Where it can help, though, is by allowing a smaller scrubber to be installed. Sima picked up on this point at SMM: “Very often the problem is that you lack the space for a scrubber. In our case have emissions savings already, so the scrubber can be downsized – it can work less, using less energy. This means a better scrubber ROI.” This relationship works both ways, added Sima: “If you dial in more on the fuel efficiency side [using FS Marine+], the scrubber takes care of the emissions.”
Of course, installing both the FS Marine+ system and a scrubber will prove costly, despite the fuel savings the former generates. Depending on how this cost balances out against alternative fuels such as LNG, owners may be tempted to convert their vessels to gas operation to achieve compliance. For Sima, however, the case for LNG is diminished by its dubious environmental credentials: “No LNG ship has ever been built without high financing. It was thought to be greener, but now they’ve spent the money, done the studies and realised it is a disaster because of methane slip.” For Sima, fuel oil burned cleanly is therefore preferable to LNG, which some believe to be more polluting across its entire supply than conventional marine fuels due to the potency of methane; according to the Intergovernmental Panel on Climate Change (IPCC), its comparative impact over 100 years is 25 times worse than CO2.

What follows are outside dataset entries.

-- ==== Sys2Proof/WellFormed.lean ====
section
/-! DEFINITION. When an assembly line is well formed: it has the operands its name takes, and "each must fit its field"
(R80); the byte strings of the pseudo-instructions have the lengths R81 gives. An `Instr` needs no such check: its
fields carry their widths (R71, R72), and the ranges of ADDR, LEN and FN are checked by the command, not by the decoder
(R72). -/

namespace Sys2Proof

/-- The format of each command (R75). -/
def Mnemonic.format : Mnemonic → Format
  | .nop => .f0
  | .softReset => .f0
  | .errClear => .f0
  | .crcInit => .f0
  | .crcByte => .fb
  | .crcDin => .f0
  | .dinClear => .f0
  | .dinPush1 => .fb
  | .dinPush2 => .fb2
  | .dinPush3 => .fb3
  | .sidLo => .fh
  | .sidHi => .fh
  | .buildBegin => .fv
  | .buildBlock => .fblk
  | .buildBlockV => .fblk
  | .buildComplete => .ffn
  | .frameClear => .f0

/-- The numbers are as many as the fields, and each fits its field. -/
def fitsFields : List Nat → List Nat → Bool
  | [], [] => true
  | w :: ws, x :: xs => decide (x < 2 ^ w) && fitsFields ws xs
  | _, _ => false

/-- A byte string that DIN_LOAD can stage: bytes, and at most DIN_CAP of them ("for n ≤ 128", R81). -/
def fitsDin (bytes : List Nat) : Bool :=
  bytes.all (fun b => decide (b < 256)) && decide (bytes.length ≤ Config.dinCap)

/-- The operands a pseudo-instruction takes (R81); DIN_LOAD's bound holds for CRC_OF, BLOCK and COMPLETE too, which expand
through it (log entry 7). -/
def Pseudo.operandsFit : Pseudo → List Nat → Bool
  | .sidSet, ops => fitsFields [32] ops
  | .dinLoad, ops => fitsDin ops
  | .crcOf, ops => fitsDin ops
  | .beginFrame, ops => fitsFields (32 :: (List.replicate 14 8 ++ [1])) ops
  | .block, ops => fitsFields [16, 8, 1] (ops.take 3) && fitsDin (ops.drop 3)
  | .complete, ops => fitsFields [8] (ops.take 1) && fitsDin (ops.drop 1)

/-- A well-formed assembly line; any other is "an assembly error, never truncated" (R80). -/
def AsmLine.wellFormed (l : AsmLine) : Bool :=
  match l.op with
  | .command m => fitsFields m.format.operandWidths l.operands
  | .pseudo p => p.operandsFit l.operands

end Sys2Proof
end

The total impact on the climate of LNG use in shipping has yet to be fully accounted for, with the industry far from a consensus. What is certain is that the majority of shipowners are motivated by cost rather than environmental responsibility. As such, FuelSave hopes to encourage installation by offering FS Marine+ with a guaranteed ROI based upon each customer’s usage profile, coupled with a performance guarantee by which the warranty is extended following any system downtime. For shipowners less keen to commit, a leasing option is also being explored that will offer flexible payback depending on the amount of fuel saved, but always with a “positive cash flow for the customer.”
For shipowners sticking with fuel oil, rising prices are likely to provide a further incentive, particularly those with large, fuel hungry fleets. Sima relayed a conversation he’d had with Maersk, for example, which explained that its annual bill is US$8-15 billion depending on how much it charters, noting: “We already have a business case if they save 2%. That’s a US$160-300 million fuel saving.”
Many of the vessels chartered by the likes of Maersk feature two-stroke engines, which FuelSave is yet to work with. However, an FS Marine+ unit large enough to handle the demands of a two-stroke is currently under development according to Sima, as is a unit for four-stroke main engine use, financed by a €1.6 million grant from EASME (EU Executive Agency for SMEs).
It is likely that when FS Marine+ is used in conjunction with the engines of the ultra-large vessels fast becoming the backbone of seaborne trade, the most convincing case will be made regarding the to the benefit to both shipowners’ wallets and our shared environment.